But the Civil War marked a change. As early as the 1830s, southern white enslavers relied on religious justification for their hierarchical system that rested on white supremacy. God, they argued, had made Black Americans for enslavement and women for marriage, and society must recognize those facts.
A character in an 1836 novel written by a Virginia gentleman explained to a younger man that God had given everyone a place in society. Women and Black people were at the bottom, “subordinate” to white men by design. “All women live by marriage,” he said. “It is their only duty.” Trying to make them equal was a cruelty. “For my part,” the older man said, “I am well pleased with the established order of the universe. I see…subordination everywhere. And when I find the subordinate content…and recognizing his place…as that to which he properly belongs, I am content to leave him there.”
The Confederacy rejected the idea of popular government, maintaining instead that a few Americans should make the rules for the majority. As historian Gaines Foster explained in his 2002 book Moral Reconstruction, which explores the nineteenth-century relationship between government and morality, it was the Confederacy, not the U.S. government, that sought to align the state with God.

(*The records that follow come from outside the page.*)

/-- Where the writes of a command begin in engine order: at its MCHAIN for an MMA of a chain (R297). -/
def MCmd.begins (c : MCmd) : Nat := if c.chained then c.chain else c.id

/-- Whether the writes of one command to an element come before those of another (R36, R297): those of an MMA of a chain before a command
that stands after its MEND, or before an MMA whose MCHAIN it precedes; any other command's before what begins after it. The steps of a
chain, and what stands between its markers, are in no order (log 50). -/
def MCmd.precedes (x c : MCmd) : Bool :=
  if x.chained then (c.chained && decide (x.id < c.begins)) || x.fin.any fun e => decide (e < c.id) else decide (x.id < c.begins)

/-- The commands that stand before a command at its engine (R297). -/
def State.before (s : State) (c : MCmd) : List MCmd := s.mxq.filter fun x => x.core == c.core && decide (x.id < c.id)

/-- Whether a command may write an accumulator element now (R297). -/
def mayWrite (prev : List MCmd) (c : MCmd) (tile row col : Nat) : Bool :=
  prev.all fun x => !(x.willRead tile row col) && !(x.precedes c && x.willWrite tile row col)

/-- The least interval between A rows, in clk (R293). -/
def rowInterval (fmt : Fmt) : Nat := match fmtGroups fmt with | 8 => 4 | 4 => 8 | _ => 16

/-- The next A row of an MMA enters when max(C, I) clk have passed since the last (R295, R336). -/
def State.injectRow (s : State) (c : MCmd) : MCmd :=
  match c.instr with
  | .mma _ fmt .. =>
    let cad := (tget (0 : BitVec 5) (s.cluster (cluOf c.core)).mxcad (c.core % 8)).toNat
    let now := s.clk c.core
    if c.rowsIn = 0 ∨ (c.rowsIn < 32 ∧ c.rowAt + max cad (rowInterval fmt) ≤ now) then { c with rowsIn := c.rowsIn + 1, rowAt := now } else c
  | _ => c

/-- Whether an OPRDY of the wave that stands before a command still holds back its reads of a tile (R298). -/
def readsHeld (prev : List MCmd) (c : MCmd) (tile : Nat) : Bool :=
  prev.any fun x => x.wid == c.wid && match x.instr with
    | .oprdy _ (.t t) => t.toNat == tile
    | .oprdy _ _ => true
    | _ => false

/-- The tile that a command reads, if it reads one. -/
def MCmd.tileRead (c : MCmd) : Option Nat :=
  match c.instr with
  | .mma _ _ _ _ _ a _ => some (opdIdx a)
  | .mloadb _ _ _ d _ | .mscale _ _ _ d _ => some (opdIdx d)
  | .mwrite _ _ _ _ (.t t) _ => some t.toNat
  | _ => none

/-- Where a tile byte of a command lies: level, unit, offset, forwarded where its team has moved (R98, R122). -/
def State.mxPlace (s : State) (c : MCmd) (o : Nat) : Nat × Nat × Nat :=
  match c.tile, tfind s.teams c.team, s.gridOf c.team with
  | some e, some t, some g => tileLoc g t e o
  | _, _, _ => (0, 0, 0)

/-- A sector of a command's operand: as read before, or read now, whole (R298). -/
def State.mxSector (s : State) (c : MCmd) (k : Nat) : List Byte × MCmd :=
  match tfind c.got k with
  | some bs => (bs, c)
  | none =>
    let (l, u, o) := s.mxPlace c (32 * k)
    let bs := s.spRead l u o 32
    (bs, { c with got := tput c.got k bs })

/-- Operand bytes from a command's tile. -/
def State.mxBytes (s : State) (c : MCmd) (o n : Nat) : List Byte × MCmd :=
  let secs := (List.range ((o + n - 1) / 32 + 1)).filter fun k => decide (o / 32 ≤ k)
  let (bs, c) := secs.foldl (fun (acc : List Byte × MCmd) k => let (b, c) := s.mxSector acc.2 k; (acc.1 ++ b, c)) ([], c)
  ((bs.drop (o % 32)).take n, c)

A nation was more than the “aggregation of individuals,” one Presbyterian minister preached, it was “a sort of person before God,” and the government must purge that nation of sins.
Confederates not only invoked “the favor and guidance of Almighty God” in their Constitution, they established as their motto “Deo vindice,” or “God will vindicate.”
The United States, in contrast, was recentering democracy during the war, and it rejected the alignment of the federal government with a religious vision. When reformers in the United States tried to change the preamble of the U.S. Constitution to read, “We, the people of the United States, humbly acknowledging Almighty God as the sources of all authority and power in civil government, the Lord Jesus Christ, as the Ruler among nations, and His revealed will as of supreme authority, in order to constitute a Christian government, and in order to form a more perfect union,” the House Committee on the Judiciary concluded that “the Constitution of the United States does not recognize a Supreme Being.”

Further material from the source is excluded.